3. The input voltage and current feedforward combined control circuit according to claim 1, characterized in that, The discharge control branch of the energy storage element includes a first switch and a second switch. The input terminal of the conduction branch of the first switch is connected to the energy storage element. The control terminal of the first switch is connected to the input terminal of the conduction branch of the second switch, and this terminal is connected to the power supply voltage and the control terminal of the third switch. The control terminal of the second switch is connected to the clock signal input terminal.

4. The input voltage and current feedforward combined control circuit according to claim 1, characterized in that, An eleventh resistor and a seventh capacitor are connected in parallel between the inverting input and output terminals of the first signal amplifier.

5. The input voltage and current feedforward combined control circuit according to claim 1, characterized in that, A twelfth resistor is provided between the positive input terminal of the second signal amplifier and the output terminal of the first signal amplifier.

6. The input voltage and current feedforward combined control circuit according to claim 1, characterized in that, The second signal amplifier has a ninth capacitor and a tenth capacitor connected in parallel between its positive input and output terminals, and the tenth capacitor is connected in series with a thirteenth resistor.

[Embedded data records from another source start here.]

-- ==== Sys2Proof/Machine/Datapath.lean ====
section
/-! DEFINITION. The round function's combinational datapath (40_sbox.md, 42_round_function.md): modular adder,
nibble-parallel lookup, fixed rotator. Every function takes the S-box contents as an argument (R4, D10). -/
namespace Sys2Proof.Machine

/-- `substitute(t, n) = RomRead(t, n) = SBOX(t, n)` (R60). -/
def substitute (sb : SBox) (t : Fin 8) (n : Nibble) : Nibble := sb t n

/-- `modadd(h, k) = (h + k) mod 0xFFFFFFFF`: the exact 33-bit sum, then the remainder (R71; 90_conflicts.md C1). -/
def modadd (h k : Word) : Word := BitVec.ofNat 32 ((h.toNat + k.toNat) % 0xFFFFFFFF)

/-- The gate form of the adder given in R71: an end-around carry, then all-ones folded to zero. -/
def modaddGates (h k : Word) : Word :=
  let s : BitVec 33 := h.setWidth 33 + k.setWidth 33
  let c : Word := (s.extractLsb' 32 1).setWidth 32
  let l : Word := s.extractLsb' 0 32
  let t : Word := l + c
  if t = 0xFFFFFFFF#32 then 0#32 else t

/-- Lane `i` of the lookup: nibble `i` through table `i`, back in nibble position `i` (R73, R74). -/
def substLane (sb : SBox) (v : Word) (i : Fin 8) : Word :=
  (substitute sb i (nib v i)).setWidth 32 <<< (4 * i.val)

/-- `subst32(v)`: the eight substituted nibbles in the bit positions they came from (R74). -/
def subst32 (sb : SBox) (v : Word) : Word :=
  substLane sb v 0 + substLane sb v 1 + substLane sb v 2 + substLane sb v 3
    + substLane sb v 4 + substLane sb v 5 + substLane sb v 6 + substLane sb v 7

/-- `rotl11(v) = trunc32(v << 11) or (v >> 21)` (R75). -/
def rotl11 (v : Word) : Word := (v <<< 11) ||| (v >>> 21)

/-- `roundMix(h, k) = rotl11(subst32(modadd(h, k)))` (R76). -/
def roundMix (sb : SBox) (h k : Word) : Word := rotl11 (subst32 sb (modadd h k))

end Sys2Proof.Machine
end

7. The input voltage and current feedforward combined control circuit according to claim 1, characterized in that, The inverting input of the second signal amplifier is connected to the power supply voltage and the input of the optocoupler, and the output of the optocoupler is grounded.

8. A control method based on the input voltage and current feedforward combined control circuit according to any one of claims 1 to 7, characterized in that, The input voltage feedforward circuit obtains the input voltage of the power supply, controls the discharge time of the energy storage element through the clock signal, and then uses the first comparator to compare the clock signal level with the energy storage element level, and uses the output waveform control signal to limit the maximum duty cycle of the power supply output voltage. The input current feedforward circuit samples the input current of the power supply, and the first signal amplifier quickly responds to the transient input current and outputs the transient first signal. The first signal is quickly responded to by the second signal amplifier, and after amplification, it outputs the rapidly changing second signal. Combined with the input voltage feedforward circuit, it quickly responds to the input transient and stabilizes the output voltage.